Crude oil loses most since July 2022 as tariffs, OPEC output hike make 'perfect bearish cocktail'
Seeking Alpha News (Thu, 03-Apr 7:47 PM)
Crude oil futures plunged by the most in nearly three years on Thursday, as concerns about weaker demand due to U.S. tariffs were exacerbated by the surprise move from OPEC+ to accelerate the return of withheld production, sending shockwaves across oil markets.
President Trump's onslaught of tariffs is ratcheting up doubts about the outlook for the global economy, and while the administration steered away from actions that would directly affect oil markets - such as measures that would have curbed flows from Canada and Mexico - concerns that the trade war will sap global energy demand hammered prices.
Then, OPEC and its allies unexpectedly said they would add 411K bbl/day of output back to the market starting next month - the equivalent of three monthly increases in a single step - citing "healthy market fundamentals" and a "positive market outlook," but a striking policy shift after years of supply constraints that had supported crude prices.
The cartel had been scheduled to raise production by 135K bbl/day in May as part of a plan to gradually unwind past cuts totaling 2.2M bbl/day.
"The perfect bearish cocktail has been mixed in Washington and in Vienna," PVM Oil Associates analyst Tamas Varga said in response to the twin moves. "The reciprocal tariffs on virtually every salient U.S. trading partner justifiably raise the fears of recession and possibly stagflation. Economic and oil demand growth is adversely impacted."
The OPEC+ decision to bring back more production than expected adds downside risk to crude prices, while the negative effect on global growth from U.S. tariffs could curb oil demand growth by 250K-500K bbl/day, “close to half of our 2025 growth forecast of 1.1M bbl/day at the upper end," UBS analysts wrote. "We see the combination of this leading to increased downside risk for crude oil prices towards the lower end of the $55-$75/bbl WTI range."
Citi Research offered a more upbeat view, maintaining its Q2 Brent price forecast of $68/bbl, saying "These withering trade tariff developments arrive at a time when the macroeconomic momentum was already softening... Yet sanctions on Iranian, Venezuelan, and eventually Russian oil purchases act to tighten supply, thereby offsetting impacts from goods tariffs."
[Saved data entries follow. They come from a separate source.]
-- ==== Sys2Proof/Machine/Operands.lean ====
section
/-!
DEFINITION. Operand forms (09_macro_operations): macro-operation words (R270-R275), layout descriptors and their creation
(R276-R288), the placement of elements and records (R277-R282), and the views a tile has of its operands.
-/
namespace Sys2Proof.Machine

/-! ## Macro-operation words -/

/-- An operand reference (R271). -/
def Opnd.parse (v : Nat) : Opnd := { desc := bits v 11 0, off := bits v 31 12 }

/-- The reference that names no operand. -/
def Opnd.none : Opnd := { desc := 0xFFF, off := 0 }

def Opnd.isNone (o : Opnd) : Bool := o.desc == 0xFFF

/-- A macro-operation word (Table OP.1). -/
def MopWord.parse (b : List Byte) : MopWord :=
  let w0 := fld b 0 4
  let w1 := fld b 4 4
  { opcode := bits w0 11 0, engine := bits w0 15 12, issue := bits w0 27 16, chain := bits w0 30 28,
    cstage := bits w1 1 0, pset := bits w1 7 2, hold := bits w1 19 8, o0 := Opnd.parse (fld b 8 4),
    o1 := Opnd.parse (fld b 12 4), o2 := Opnd.parse (fld b 16 4), o3 := Opnd.parse (fld b 20 4), imm := fld b 24 8 }

/-- The four operand references in order. -/
def MopWord.opnds (w : MopWord) : List Opnd := [w.o0, w.o1, w.o2, w.o3]

/-- The family index of Table CT.5. -/
def MopWord.family (w : MopWord) : Nat := w.opcode - 0x100

/-- Family indices by name (Tables CT.5 and OP.3). -/
abbrev Fam.ntt := 0
abbrev Fam.intt := 1
abbrev Fam.auto := 2
abbrev Fam.extract := 3
abbrev Fam.modup := 4
abbrev Fam.moddown := 5
abbrev Fam.rescale := 6
abbrev Fam.ksw := 7
abbrev Fam.hmul := 8
abbrev Fam.pmul := 9
abbrev Fam.add := 10
abbrev Fam.sub := 11
abbrev Fam.neg := 12
abbrev Fam.cmul := 13
abbrev Fam.vprog := 14
abbrev Fam.vcvt := 15
abbrev Fam.mxp := 16
abbrev Fam.pbs := 17
abbrev Fam.pack := 18
abbrev Fam.load := 19
abbrev Fam.store := 20
abbrev Fam.gather := 21
abbrev Fam.scatter := 22
abbrev Fam.send := 23
abbrev Fam.recv := 24
abbrev Fam.win := 25
abbrev Fam.bar := 26
abbrev Fam.chk := 27
abbrev Fam.nop := 28

/-- ENGINE of each family (Table OP.3); none for an unassigned opcode. -/
def engineCode (fam : Nat) : Option Nat :=
  [0, 0, 1, 1, 2, 2, 2, 9, 3, 3, 3, 3, 3, 3, 3, 3, 4, 10, 2, 6, 6, 6, 6, 7, 7, 8, 8, 6, 8][fam]?

/-- An opcode is assigned (R273). -/
def MopWord.assigned (w : MopWord) : Bool := decide (0x100 ≤ w.opcode) && decide (w.opcode ≤ 0x11C)

/-- Immediate fields (Table OP.4). -/
def MopWord.immBits (w : MopWord) (hi lo : Nat) : Nat := bits w.imm hi lo
def MopWord.queue (w : MopWord) : Nat := w.immBits 2 0
def MopWord.peer (w : MopWord) : Nat := w.immBits 10 3

/-- Domains (Table CT.1). -/
abbrev Dom.rlwe := 1
abbrev Dom.lwe := 2
abbrev Dom.ggsw := 3
abbrev Dom.plain := 4

/-- What an operand position takes (Table OP.3). -/
inductive Position where
  | absent
  | untyped
  | index
  /-- a record of one of these domains -/
  | typed (domains : List Nat)
  /-- any domain, or untyped -/
  | any
  /-- the position a result is written to, with a record -/
  | result
deriving DecidableEq, Repr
Further weighing on market sentiment, data from the U.S. Energy Information Administration showed U.S. crude inventories rose by a surprisingly large 6.2M barrels last week, compared to expectations for a substantial decline.
Front-month Nymex crude (CL1:COM) for May delivery finished -6.6% to $66.95/bbl, and front-month June Brent crude (CO1:COM) ended -6.4% to $70.14/bbl, the lowest settlement value for both benchmarks since mid-March and the sharpest one-day percentage decline for both since July 12, 2022.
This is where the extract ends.